-- ==== Sys2Proof/Tests/Slice0.lean ====
section
/-! SUPPORT. Tests. Expected values come from spec/95_test_vectors.md (the vector's number stands in the comment) or from the
encodings of spec/30_encoding.md; each runs one operation, two where the vector is a write and a read. The last part shows, for each
obligation with hypotheses, a state and operands that meet them. The cores TOY, FAIL and SPIN are the vectors' own fixtures
(95 section 1.2, 1.3), passed to `serve` as the core argument. -/

namespace Sys2Proof.Tests

open Sys2Proof Sys2Proof.Machine

/-- A port word at `IO_W` = 16. -/
def w16 (v : BitVec 16) : IoWord := ⟨16, v⟩

/-! ## Decoding: words written out bit by bit (30_encoding.md R52 to R55; 95 section 3.1) -/

/-- we 0, address 0x2000, value 0. -/
theorem test_decode_memRead :
    decode (.membus 0b0001000000000000000000000#25) = .memRead 0x2000 := by decide

/-- we 0, address 0xFFFF, value bits ignored. -/
theorem test_decode_memRead_junk :
    decode (.membus 0b0111111111111111111111111#25) = .memRead 0xFFFF := by decide

/-- we 1, address 0x2000, value 0xAA. -/
theorem test_decode_memWrite :
    decode (.membus 0b1001000000000000010101010#25) = .memWrite 0x2000 0xAA := by decide

/-- we 1, address 0xFFFF, value 0x77. -/
theorem test_decode_memWrite_top : decode (.membus 0x1FFFF77#25) = .memWrite 0xFFFF 0x77 := by decide

/-- we 0, port 0x0010, value 0. -/
theorem test_decode_ioRead :
    decode (.iobus ⟨16, 0b000000000000100000000000000000000#33⟩) = .ioRead 0x0010 := by decide

/-- we 1, port 0x0010, value 0x00FF. -/
theorem test_decode_ioWrite :
    decode (.iobus ⟨16, 0b100000000000100000000000011111111#33⟩) = .ioWrite 0x0010 (w16 0x00FF) := by decide

/-- The same operation at `IO_W` = 8: 25 bits, we 1, port 0x0010, value 0xFF; the decoder follows the port's width (R53, R24). -/
theorem test_decode_ioWrite_narrow :
    decode (.iobus ⟨8, 0b1000000000001000011111111#25⟩) = .ioWrite 0x0010 ⟨8, 0xFF⟩ := by decide

theorem test_decode_reset : decode (.hostcmd 0b00#2) = .reset := by decide
theorem test_decode_start : decode (.hostcmd 0b01#2) = .start := by decide
theorem test_decode_stop : decode (.hostcmd 0b10#2) = .stop := by decide
theorem test_decode_cycle : decode (.hostcmd 0b11#2) = .cycle := by decide
theorem test_decode_tick : decode (.event 0b0#1) = .tick := by decide
theorem test_decode_fstep : decode (.event 0b1#1) = .fstep := by decide

/-- The words of 95 section 3.1, as numbers. -/
theorem test_encode_words :
    [Instr.memRead 0x2000, .memWrite 0x2000 0xAA, .memWrite 0xFFFF 0x77, .ioRead 0x0010, .ioWrite 0x0010 (w16 0x00FF),
      .reset, .start, .stop, .cycle, .tick, .fstep].map (fun i => (encode 16 i).bits) =
    [0x0200000, 0x12000AA, 0x1FFFF77, 0x000100000, 0x1001000FF, 0, 1, 2, 3, 0, 1] := by decide

/-- Exact and byte-rounded widths of the opcode table's words. -/
theorem test_table_words :
    decodeTableWord 25 0x12000AA = some (.memWrite 0x2000 0xAA) ∧ decodeTableWord 32 0x12000AA = some (.memWrite 0x2000 0xAA) ∧
    decodeTableWord 33 0x1001000FF = some (.ioWrite 0x0010 (w16 0x00FF)) ∧ decodeTableWord 40 0x000100000 = some (.ioRead 0x0010) ∧
    decodeTableWord 8 2 = some .stop ∧ decodeTableWord 1 1 = some .fstep := by decide

/-- The masks and matches of spec/opcode_table.json, at its width. -/
theorem test_opcode_table : (opcodeTable 16).map (fun r => (r.mask, r.bits)) =
    [(0x1000000, 0x0000000), (0x1000000, 0x1000000), (0x100000000, 0x000000000), (0x100000000, 0x100000000),
      (0x3, 0x0), (0x3, 0x1), (0x3, 0x2), (0x3, 0x3), (0x1, 0x0), (0x1, 0x1)] := by decide

/-! ## WellFormed: each check turns down an ill-formed term and admits its nearest neighbour -/

theorem test_wordFits : Format.wordFits 16 .membus 0x1FFFFFF = true ∧ Format.wordFits 16 .membus 0x2000000 = false ∧
    Format.wordFits 16 .iobus 0x200000000 = false ∧ Format.wordFits 17 .iobus 0x200000000 = true ∧ Format.wordFits 16 .hostcmd 4 = false ∧ Format.wordFits 16 .event 2 = false := by decide

/-- The regions overlap, then the window reaches 0xFFFF, then the largest legal window (R5). -/
theorem test_geometry_wellFormed : Geometry.wellFormed ⟨4, 3, 8⟩ = false ∧ Geometry.wellFormed ⟨0, 1, 0xFFFF⟩ = false ∧
    Geometry.wellFormed ⟨0, 0, 0xFFFF⟩ = true := by decide

theorem test_firmwareFits : firmwareFits ⟨4, 8, 8⟩ [0xA0, 0xA1, 0xA2, 0xA3, 0xA4] = false ∧
    firmwareFits ⟨4, 8, 8⟩ [0xA0, 0xA1, 0xA2, 0xA3] = true := by decide

theorem test_periodLegal : CfgInput.periodLegal ⟨none, none, some 0⟩ = false ∧ CfgInput.periodLegal ⟨none, none, some 1⟩ = true ∧
    CfgInput.periodLegal ⟨none, none, some (2 ^ 32)⟩ = false ∧ CfgInput.periodLegal ⟨none, none, none⟩ = true := by decide

/-- A port word of another width than the port's is no operand there. -/
theorem test_instr_wellFormed : Instr.wellFormed 16 (.memWrite 0xFFFF 0xFF) = true ∧
    Instr.wellFormed 16 (.ioWrite 0x0010 (w16 0x00FF)) = true ∧ Instr.wellFormed 8 (.ioWrite 0x0010 (w16 0x00FF)) = false := by decide

theorem test_decode_stray_bit : decodeTableWord 32 0x2000000 = none ∧ decodeTableWord 8 4 = none ∧ decodeTableWord 7 0 = none := by
  decide

/-! ## Fixtures (95 section 1) -/

def t0 : Geometry := ⟨0x1000, 0x2000, 0xDFFF⟩
def t1 : Geometry := ⟨4, 8, 8⟩

/-- A small state: a geometry, a firmware, the debug and interval bits, a scheduler state and a core state. -/
def st (g : Geometry) (fw : List Byte) (debug interval : Bool) (x : Sched) (k : CoreState) : State :=
  { geom := g, ioW := 16, cfg := { debug := debug, interval := interval, clockSpeed := 10 }, prog := Memory.ofBytes 0 fw, work := []
    sched := x, core := k, cv := false, inCore := none, memReq := none, ioReq := none, cmdReq := none, tick := false
    mRdata := 0, ioRdata := w16 0, cmdAck := false, cmdErr := false, diag := [] }

/-- TOY's reset state: pc 0, not halted. -/
def k0 : CoreState := ⟨0, false⟩

/-- A halted core at pc 0. -/
def kh : CoreState := ⟨0, true⟩

/-- What an outcome's next state shows. -/
def look {α : Type} (f : State → α) : Host.Outcome State Fault Refusal → Option α
  | .next s => some (f s)
  | .fault _ => none
  | .refused _ => none

/-- The byte MEM.READ answers. -/
def rd (addr : Addr) (s : State) : Option Byte := look State.mRdata (exec (.memRead addr) s)

/-- The byte MEM.READ answers after one operation. -/
def rdAfter (i : Instr) (addr : Addr) (s : State) : Option Byte :=
  match exec i s with
  | .next t => rd addr t
  | .fault _ => none
  | .refused _ => none

/-- TOY's mnemonics. -/
def toyName (op : Byte) : Text :=
  match op.toNat with
  | 0x00 => "nop"
  | 0x01 => "st"
  | 0x04 => "in"
  | 0x05 => "out"
  | 0x76 => "hlt"
  | _ => "???"

/-- A 16-bit operand, low byte first, then the rest. -/
def toyWord (at_ : Addr) (k : Addr → BusProg CoreResult) : BusProg CoreResult :=
  .memRead at_ fun lo => .memRead (at_ + 1) fun hi => k (hi ++ lo)

/-- TOY's step, for the opcodes the tests use. -/
def toyExec (k : CoreState) : BusProg CoreResult :=
  let pc : Addr := BitVec.ofNat 16 k.image
  let ok (n : Addr) : BusProg CoreResult := .done ⟨(pc + n).toNat, false, .ok⟩
  .memRead pc fun op =>
    match op.toNat with
    | 0x00 => ok 1
    | 0x01 => toyWord (pc + 1) fun a => .memRead (pc + 3) fun v => .memWrite a v (ok 4)
    | 0x04 => toyWord (pc + 1) fun p => toyWord (pc + 3) fun d => .ioRead p fun x => .memWrite d (x.bits.setWidth 8) (ok 5)
    | 0x05 => toyWord (pc + 1) fun p => .memRead (pc + 3) fun v => .ioWrite p (w16 (v.setWidth 16)) (ok 4)
    | 0x76 => .done ⟨(pc + 1).toNat, true, .ok⟩
    | _ => .done ⟨pc.toNat, false, .fault "unimplemented opcode"⟩

def TOY : CoreFns where
  init _ := k0
  reset _ := .done 0
  execute := toyExec
  disasm k := .memRead (BitVec.ofNat 16 k.image) fun op => .done (toyName op)
  isNop t := t == "nop"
....
=== Work order ===
What lines in the listing include the string "fstep"? Copy them out.

=== Response to the exercise ===
theorem test_decode_fstep : decode (.event 0b1#1) = .fstep := by decide
      .reset, .start, .stop, .cycle, .tick, .fstep].map (fun i => (encode 16 i).bits) =
    decodeTableWord 8 2 = some .stop ∧ decodeTableWord 1 1 = some .fstep := by decide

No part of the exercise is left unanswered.